Evolution of Societies via Reinforcement Learning
This work addresses the problem of scaling MARL simulations for researchers studying evolutionary dynamics, though it is incremental as it adapts existing methods to a new context.
The authors tackled the challenge of simulating large, heterogeneous populations of co-learning agents in multi-agent reinforcement learning (MARL) by developing a fast, parallelizable implementation of Policy Gradient and Opponent-Learning Awareness for evolutionary simulations in stateless normal-form games. They demonstrated this by evolving 200,000 agents in games like Hawk-Dove, Stag-Hunt, and Rock-Paper-Scissors, showing how advanced MARL rules impact social evolution.

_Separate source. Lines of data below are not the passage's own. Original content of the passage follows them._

-- ==== Sys2Proof/Laws/KeepsMapRows.lean ====
section
/-! SUPPORT. Every operation of `Machine/MapRows` keeps the part, the tick, the queue and the canonical forms (`Keeps`), and every command
there answers a next state. -/

namespace Sys2Proof.Machine

theorem State.usedShadow_keeps {s₀ s : State} {t} (h : Keeps s₀ s) :
    Keeps s₀ (State.usedShadow t s).2 := by
  unfold State.usedShadow
  refine Keeps.ite_at (fun (p : List Nat × State) => p.2) ?_ ?_
  · split
    · rename_i z0 z1 z2 z3
      have h4 : Keeps s₀ z2 := Keeps.snd_eq (State.moverReads_keeps h) z3
      exact h4
  · exact h

theorem State.tblStat_keeps {s₀ s : State} {table result reason} (h : Keeps s₀ s) :
    Keeps s₀ (State.tblStat table result reason s) := by
  unfold State.tblStat
  exact State.wr_keeps (State.wr_keeps (State.wr_keeps h))

theorem State.setActive_keeps {s₀ s : State} {table b} (h : Keeps s₀ s) :
    Keeps s₀ (State.setActive table b s) := by
  unfold State.setActive
  exact State.putBit_keeps h

theorem State.dirEntry_keeps {s₀ s : State} {table} (h : Keeps s₀ s) :
    Keeps s₀ (State.dirEntry table s).2 := by
  unfold State.dirEntry
  exact State.blockRead_keeps h

theorem State.tblAct_keeps {s₀ s : State} {table} (h : Keeps s₀ s) :
    Keeps s₀ (State.tblAct table s) := by
  unfold State.tblAct
  refine Keeps.ite h ?_
  refine Keeps.ite (State.tblStat_keeps h) ?_
  split
  · rename_i z0 z1 z2 z3
    have h4 : Keeps s₀ z2 := Keeps.snd_eq (State.dirEntry_keeps h) z3
    extract_lets x5 x6 x7
    refine Keeps.ite (State.tblStat_keeps h4) ?_
    split
    · rename_i z8 z9 z10 z11
      have h12 : Keeps s₀ z10 := Keeps.snd_eq (State.usedShadow_keeps h4) z11
      extract_lets x13 x14
      have h15 : Keeps s₀ x14 := State.setRows_keeps h12
      exact State.tblStat_keeps (State.setActive_keeps h15)

theorem execTblCmdAct_keeps {rq table} (s : State) : ∃ t, execTblCmdAct rq table s = .next t ∧ Keeps s t :=
  have h := Keeps.refl s
  ⟨_, rfl, State.access_keeps h (fun t0 h1 => State.tblAct_keeps h1)⟩

theorem State.dropTable_keeps {s₀ s : State} {table} (h : Keeps s₀ s) :
    Keeps s₀ (State.dropTable table s) := by
  unfold State.dropTable
  extract_lets x0 x1
  have h2 : Keeps s₀ x0 := State.rowsBack_keeps h
  exact State.setActive_keeps (State.setRows_keeps h2)

theorem State.tblDeact_keeps {s₀ s : State} {table} (h : Keeps s₀ s) :
    Keeps s₀ (State.tblDeact table s) := by
  unfold State.tblDeact
  exact Keeps.ite h (Keeps.ite (State.tblStat_keeps h) (Keeps.ite (State.tblStat_keeps (State.modTab_keeps h)) (State.tblStat_keeps (State.dropTable_keeps h))))

theorem execTblCmdDeact_keeps {rq table} (s : State) : ∃ t, execTblCmdDeact rq table s = .next t ∧ Keeps s t :=
  have h := Keeps.refl s
  ⟨_, rfl, State.access_keeps h (fun t0 h1 => State.tblDeact_keeps h1)⟩

theorem execTableDeactComplete_keeps {table} (s : State) : ∃ t, execTableDeactComplete table s = .next t ∧ Keeps s t := by
  have h := Keeps.refl s
  refine ⟨_, rfl, ?_⟩
  split
  · exact h
  · extract_lets x0
    have h1 : Keeps s x0 := State.dropTable_keeps h
    exact Keeps.ite (Keeps.ite (State.tblStat_keeps h1) h1) h

theorem State.badRow_keeps {s₀ s : State} {g} (h : Keeps s₀ s) :
    Keeps s₀ (State.badRow g s) := by
  unfold State.badRow
  exact State.inc_keeps h

theorem State.joinBatch_keeps {s₀ s : State} {l} (h : Keeps s₀ s) :
    Keeps s₀ (State.joinBatch l s) := by
  unfold State.joinBatch
  extract_lets x0
  exact State.setRows_keeps h

theorem State.looked_keeps {s₀ s : State} {table row t} (h : Keeps s₀ s) :
    Keeps s₀ (State.looked table row t s) := by
  unfold State.looked
  exact Keeps.ite (State.touch_keeps h) h

theorem State.lookup_keeps {s₀ s : State} {rid g table t pos row} (h : Keeps s₀ s) :
    Keeps s₀ (State.lookup rid g table t pos row s).2 := by
  unfold State.lookup
  extract_lets x0 x1
  have h2 : Keeps s₀ x0 := State.inc64_keeps h
  have h3 : Keeps s₀ x1 := Keeps.ite (State.touch_keeps h2) h2
  split
  · exact h
  · split
    · dsimp only
      exact State.badRow_keeps h
    · split
      · exact h2
      · split
        · dsimp only
          exact State.joinBatch_keeps (State.inc64_keeps h3)
        · split
          · extract_lets x4
            dsimp only
            exact State.joinBatch_keeps h3
      · dsimp only
        exact State.joinBatch_keeps h2

theorem State.needTiles_keeps {s₀ s : State} {rid l} (h : Keeps s₀ s) :
    Keeps s₀ (State.needTiles rid l s).2 := by
  unfold State.needTiles
  refine Keeps.foldl_snd h (fun y0 y1 h2 => ?_)
  split
  · exact h2
  · exact State.useTile_keeps h2
  · split
    · rename_i z11 z12 z13
      have h14 : Keeps s₀ z12 := Keeps.snd_eq (State.useTile_keeps h2) z13
      exact h14
    · exact State.useTile_keeps h2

The universe involves many independent co-learning agents as an ever-evolving part of our observed environment. Yet, in practice, Multi-Agent Reinforcement Learning (MARL) applications are typically constrained to small, homogeneous populations and remain computationally intensive. We propose a methodology that enables simulating populations of Reinforcement Learning agents at evolutionary scale. More specifically, we derive a fast, parallelizable implementation of Policy Gradient (PG) and Opponent-Learning Awareness (LOLA), tailored for evolutionary simulations where agents undergo random pairwise interactions in stateless normal-form games. We demonstrate our approach by simulating the evolution of very large populations made of heterogeneous co-learning agents, under both naive and advanced learning strategies. In our experiments, 200,000 PG or LOLA agents evolve in the classic games of Hawk-Dove, Stag-Hunt, and Rock-Paper-Scissors. Each game provides distinct insights into how populations evolve under both naive and advanced MARL rules, including compelling ways in which Opponent-Learning Awareness affects social evolution.